Для правильной оценки результатов количественного выявления антител к различным инфекционным агентам необходимо пользоваться принципом парных сывороток (повторение исследования через 2-3 недели и сравнение результатов). Такие исследования дают возможность проанализировать динамику выявления антител и, таким образом, получить необходимую информацию о развитии инфекционного процесса. Четырехкратное нарастание антител за 2-3 недели свидетельствует о развитии инфекции.

Именно для того, чтобы была возможность провести такие парные исследования и нужны количественные результаты ИФА.

Традиционный путь определения острой инфекции - выявление в сыворотке крови IgM. Современные диагностические тест - системы позволяют выявлять кроме IgM другие ранние антитела, такие как: 1) IgG к предранним белкам вирусов и 2) низкоавидные IgG. Причем IgG к предранним белкам вирусов являются маркерами как первичной острой инфекции, так и рецидива (обострения хронической инфекции) и реинфекции, т.е. всех вариантов острой инфекции, в отличие от IgM, вырабатывающихся, как правило, только при первичной инфекции.

Полимеразная цепная реакция

Введение в практику медицинской микробиологии молекулярных методов диагностики стало, безусловно, знаменательным событием, так как оно радикально расширило возможности изучения патогенеза заболеваний, принципиально усовершенствовало диагностику и даже обозначило новые подходы к лечению. Всё более распространённым становится метод молекулярной диагностики, основанный на ПЦР, дающей оптимальное сочетание высокой чувствительности и специфичности.

Молекулярная диагностика, вообще, и ПЦР в частности, основаны на определении наличия в исследуемом образце специфических нуклеиновых кислот, чаще всего ДНК.

ДНК - двунитевая (двуцепочечная) полимерная молекула, последовательность нуклеотидов в которой и определяет все свойства организма. При делении клеток ДНК удваивается, и в каждую из двух дочерних клеток попадает точная копия генетического материала родительской клетки. Удвоение молекулы ДНК называется репликацией. На двух исходных (матричных) цепях ДНК строятся новые дочерние цепи (комплементарные матричным). Репликация обеспечивается ферментативным комплексом, ключевым элементом которого является ДНК-полимераза. Для того, чтобы ДНК-полимераза сумела начать репликацию ей, помимо матрицы, необходима затравка (праймер) - небольшой фрагмент ДНК, комплементарно связанный с матрицей. Эту затравку ДНК-полимераза как бы удлиняет, строя новую цепь ДНК на имеющейся матрице. В норме в природе реплицируется вся ДНК, находящаяся в клетке или вирусе, и продуктом этого процесса являются две идентичные копии исходной ДНК.

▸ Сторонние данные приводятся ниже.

-- ==== Sys2Proof/Laws/Ops.lean ====
section
/-!
SUPPORT. One lemma per shared operation, saying everything it does, for proofs to cite instead of unfolding it.
-/

namespace Sys2Proof.Machine

variable (s : State)

/-! ## Registers -/

@[simp] theorem State.reg_setReg (x y : Reg) (b : Byte) :
    (s.setReg x b).reg y = if y = x then b else s.reg y := by
  simp only [State.reg, State.setReg_v, Fin.getElem_fin, Vector.getElem_set, Fin.ext_iff, eq_comm]

@[simp] theorem State.reg_setFlag (y : Reg) (b : Byte) :
    (s.setFlag b).reg y = if y = Config.flagReg then b else s.reg y := State.reg_setReg s _ _ _

/-- The result and the flag: VF holds the flag even when VF is the destination (R22, R170). -/
@[simp] theorem State.reg_setResultAndFlag (x y : Reg) (result flag : Byte) :
    (s.setResultAndFlag x result flag).reg y =
      if y = Config.flagReg then flag else if y = x then result else s.reg y := by
  simp [State.setResultAndFlag]

theorem State.reg_of_v {s t : State} (h : t.v = s.v) (k : Reg) : t.reg k = s.reg k := by
  simp only [State.reg, h]

theorem State.reg_regsLoaded (x k : Reg) :
    (s.setRegs (s.regsLoaded x)).reg k = if k ≤ x then s.readByte (s.i.toNat + k.val) else s.reg k := by
  simp [State.reg, State.setRegs, State.regsLoaded]

/-! ## Memory -/

/-- A byte read after a byte written. -/
@[simp] theorem State.readByte_writeByte (a a' : Nat) (b : Byte) :
    (s.writeByte a b).readByte a' = if a' = a then b else s.readByte a' := by
  simp [State.writeByte, State.readByte]

theorem State.readByte_of_mem {s t : State} (hm : t.mem = s.mem) (hf : t.font = s.font) (a : Nat) :
    t.readByte a = s.readByte a := by simp only [State.readByte, hm, hf]

/-- `writeBytes` changes only the stored cells of memory. -/
theorem State.writeBytes_eq_setMem (a : Nat) (bs : List Byte) :
    ∃ m, s.writeBytes a bs = s.setMem m := by
  induction bs generalizing s a with
  | nil => exact ⟨s.mem, rfl⟩
  | cons b rest ih =>
    obtain ⟨m, hm⟩ := ih (s.writeByte a b) (a + 1)
    exact ⟨m, hm⟩

/-- A byte read after bytes written at `a` and upwards. -/
theorem State.readByte_writeBytes (a : Nat) (bs : List Byte) (a' : Nat) :
    (s.writeBytes a bs).readByte a' =
      if h : a ≤ a' ∧ a' < a + bs.length then bs[a' - a]'(by omega) else s.readByte a' := by
  induction bs generalizing s a with
  | nil => simp only [State.writeBytes, List.length_nil]; rw [dif_neg (by omega)]
  | cons b rest ih =>
    simp only [State.writeBytes, ih, State.readByte_writeByte, List.length_cons]
    by_cases h1 : a' = a
    · subst h1
      rw [dif_neg (by omega), if_pos rfl, dif_pos (by omega)]
      simp
    · by_cases h2 : a + 1 ≤ a' ∧ a' < a + 1 + rest.length
      · rw [dif_pos h2, dif_pos (by omega)]
        obtain ⟨k, rfl⟩ : ∃ k, a' = a + 1 + k := ⟨a' - (a + 1), by omega⟩
        simp [show a + 1 + k - a = k + 1 by omega]
      · rw [dif_neg h2, if_neg h1, dif_neg (by omega)]

/-- A byte written inside the address space keeps the canonical form of memory. -/
theorem Memory.wf_writeByte {a : Nat} {b : Byte} (h : Memory.wf s.font s.mem = true) (ha : a < 4096) :
    Memory.wf (s.writeByte a b).font (s.writeByte a b).mem = true :=
  Cells.wf_write _ h ha

/-- Bytes written inside the address space keep the canonical form of memory. -/
theorem Memory.wf_writeBytes {a : Nat} {bs : List Byte} (h : Memory.wf s.font s.mem = true)
    (ha : a + bs.length ≤ 4096) :
    Memory.wf (s.writeBytes a bs).font (s.writeBytes a bs).mem = true := by
  induction bs generalizing s a with
  | nil => exact h
  | cons b rest ih =>
    simp only [List.length_cons] at ha
    exact ih (s.writeByte a b) (Memory.wf_writeByte s h (by omega)) (by omega)

/-- The access check passes exactly when every byte lies in the address space. -/
theorem accessFault_eq_none (first count : Nat) :
    accessFault first count = none ↔ count = 0 ∨ first + count ≤ 4096 := by
  unfold accessFault Config.memSize
  split_ifs with h <;> simp <;> omega

/-- What the access check answers otherwise. -/
theorem accessFault_eq_some (first count : Nat) (r : Fault) :
    accessFault first count = some r ↔
      1 ≤ count ∧ 4096 < first + count ∧ r = .memOutOfRange (max first 4096) := by
  unfold accessFault Config.memSize
  split_ifs with h
  · simp only [Option.some.injEq]
    exact ⟨fun e => ⟨h.1, by omega, e.symm⟩, fun e => e.2.2.symm⟩
  · simp only [false_iff]
    intro e; exact h ⟨e.1, by omega⟩

/-- Everything a guarded access can answer. -/
theorem guardAccess_cases (first count : Nat) (next : State) :
    ((count = 0 ∨ first + count ≤ 4096) ∧ guardAccess first count next = .next next) ∨
    (1 ≤ count ∧ 4096 < first + count ∧
      guardAccess first count next = .fault (.memOutOfRange (max first 4096))) := by
  cases h : accessFault first count with
  | none => exact .inl ⟨(accessFault_eq_none _ _).mp h, by simp [guardAccess, h]⟩
  | some r =>
    obtain ⟨h1, h2, h3⟩ := (accessFault_eq_some _ _ _).mp h
    exact .inr ⟨h1, h2, by simp [guardAccess, h, h3, raiseFault]⟩

/-- If a guarded access answers next, it answers the given state and every byte lay in the address space. -/
theorem guardAccess_next {first count : Nat} {next t : State} (h : guardAccess first count next = .next t) :
    t = next ∧ (count = 0 ∨ first + count ≤ 4096) := by
  rcases guardAccess_cases first count next with ⟨h1, h2⟩ | ⟨_, _, h2⟩ <;> rw [h2] at h
  · injection h with h; exact ⟨h.symm, h1⟩
  · cases h

/-! ## The screen -/

/-- A cell read after a cell written. -/
@[simp] theorem Screen.read_write (c : List Host.Cell) (j j' : Nat) (b : Byte) :
    Screen.read (Screen.write c j b) j' = if j' = j then b else Screen.read c j' :=
  Cells.read_write _ _ _ _ _

/-- A cell written inside the buffer keeps the canonical form of the screen. -/
theorem Screen.wf_write {c : List Host.Cell} {j : Nat} {b : Byte} (h : Screen.wf c = true) (hj : j < 2048) :
    Screen.wf (Screen.write c j b) = true :=
  Cells.wf_write _ h hj

/-- Every pixel of a sprite lies inside the buffer. -/
theorem pixelIndex_lt (xs ys : Byte) (r c : Nat) : pixelIndex xs ys r c < 2048 :=
  Nat.mod_lt _ (by decide)

theorem mem_rowPixels {xs ys : Byte} {r : Nat} {b : Byte} {j : Nat} :
    j ∈ rowPixels xs ys r b ↔ ∃ c < 8, spriteBit b c = true ∧ pixelIndex xs ys r c = j := by
  simp [rowPixels, and_assoc]

/-- The cells a sprite draws: one for each set bit. -/
theorem mem_spritePixels {xs ys : Byte} {r0 : Nat} {bs : List Byte} {j : Nat} :
    j ∈ spritePixels xs ys r0 bs ↔
      ∃ r, ∃ h : r < bs.length, ∃ c < 8, spriteBit bs[r] c = true ∧ pixelIndex xs ys (r0 + r) c = j := by
  induction bs generalizing r0 with
  | nil => simp [spritePixels]
  | cons b rest ih =>
    simp only [spritePixels, List.mem_append, mem_rowPixels, ih]
    constructor
    · rintro (⟨c, hc, hb, hj⟩ | ⟨r, hr, c, hc, hb, hj⟩)
      · exact ⟨0, by simp, c, hc, by simpa using hb, by simpa using hj⟩
      · exact ⟨r + 1, by simpa using hr, c, hc, by simpa using hb, by rw [← hj]; congr 1; omega⟩
    · rintro ⟨r, hr, c, hc, hb, hj⟩
      cases r with
      | zero => exact .inl ⟨c, hc, by simpa using hb, by simpa using hj⟩
      | succ r =>
        exact .inr ⟨r, by simpa using hr, c, hc, by simpa using hb, by rw [← hj]; congr 1; omega⟩

/-- Drawing keeps the canonical form of the screen. -/
theorem Screen.wf_drawPixels {c : List Host.Cell} {js : List Nat} (h : Screen.wf c = true)
    (hj : ∀ j ∈ js, j < 2048) : Screen.wf (drawPixels c js).1 = true := by
  unfold drawPixels
  suffices H : ∀ acc : List Host.Cell × Bool, Screen.wf acc.1 = true →
      Screen.wf (js.foldl drawPixel acc).1 = true from H (c, false) h
  induction js with
  | nil => exact fun acc h => h
  | cons j rest ih =>
    intro acc hacc
    exact ih (fun k hk => hj k (List.mem_cons_of_mem _ hk)) _ (Screen.wf_write hacc (hj j List.mem_cons_self))

/-! ## The program counter, the timers and the draws -/

@[simp] theorem State.jump_pc (t : Word) : (s.jump t).pc = t - 2 := rfl

theorem State.skipIf_eq (c : Bool) : s.skipIf c = s.setPc (if c then s.pc + 2 else s.pc) := by
  cases c <;> rfl

@[simp] theorem State.endStep_pc (pc0 : Word) : (s.endStep pc0).pc = s.pc + 2 := rfl

theorem satSub_toNat (t : Byte) (d : Nat) : (satSub t d).toNat = t.toNat - d := by
  unfold satSub
  split_ifs with h
  · simp [h]
  · have := t.isLt
    simp only [BitVec.toNat_ofNat]
    omega

/-- The decay changes DT and ST only. -/
theorem State.decayTimers_eq :
    s.decayTimers = (s.setDt (if s.freeze then s.dt else satSub s.dt s.draw.tdec)).setSt
      (if s.freeze then s.st else satSub s.st s.draw.tdec) := by
  unfold State.decayTimers
  split_ifs <;> rfl

/-- The chosen slot is a pressed one. -/
theorem chosenSlot_pressed {keys : Vector Bool 16} {d k : Fin 16} (h : chosenSlot keys d = some k) :
    keys[k] = true := by
  unfold chosenSlot at h
  split_ifs at h with hd
  · injection h with h; rwa [← h]
  · simpa using List.find?_some h

/-- No slot is chosen exactly when no key is pressed. -/
theorem chosenSlot_eq_none {keys : Vector Bool 16} {d : Fin 16} :
    chosenSlot keys d = none ↔ ∀ k : Fin 16, keys[k] = false := by
  unfold chosenSlot
  split_ifs with hd
  · simp only [false_iff]
    intro h; rw [h d] at hd; cases hd
  · simp

/-- A drawn slot that is pressed is the chosen one: the draw admits every pressed slot. -/
theorem chosenSlot_drawn {keys : Vector Bool 16} {d : Fin 16} (h : keys[d] = true) :
    chosenSlot keys d = some d := by
  unfold chosenSlot; rw [if_pos h]

/-! ## Flags -/

theorem carryFlag_eq (a b : Byte) : carryFlag a b = if 255 < a.toNat + b.toNat then 1#8 else 0#8 := by
  simp [carryFlag, boolByte]

theorem noBorrowFlag_eq (a b : Byte) : noBorrowFlag a b = if b.toNat < a.toNat then 1#8 else 0#8 := by
  simp [noBorrowFlag, boolByte]

/-! ## Fetch -/

/-- Everything a fetch can answer. -/
theorem State.fetch_cases :
    (s.pc.toNat + 1 < 4096 ∧ s.fetch = .ok (s.fetch16 s.pc.toNat)) ∨
    (4096 ≤ s.pc.toNat + 1 ∧ s.fetch = .error (.memOutOfRange (max s.pc.toNat 4096))) := by
  unfold State.fetch
  cases h : accessFault s.pc.toNat 2 with
  | none =>
    have := (accessFault_eq_none _ _).mp h
    exact .inl ⟨by omega, rfl⟩
  | some r =>
    obtain ⟨_, h2, h3⟩ := (accessFault_eq_some _ _ _).mp h
    exact .inr ⟨by omega, by simp [h3]⟩

end Sys2Proof.Machine
end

Теперь, когда мы вкратце вспомнили самое главное о репликации, можно перейти к описанию полимеразной цепной реакции. ПЦР была открыта в 1983 году и в настоящее время широко применяется для научных и практических исследований, в области диагностики инфекционных и генетических заболеваний, ранней диагностики некоторых онкологических патологий. За открытие этого метода Кэри Мюллис в 1995 году был награжден самой престижной научной наградой - Нобелевской премией.

В ходе этой реакции тоже реплицируется ДНК, но не так, как обычно в природе. Во-первых, реплицируется не вся ДНК микроорганизма, а только ее небольшой фрагмент (мишень).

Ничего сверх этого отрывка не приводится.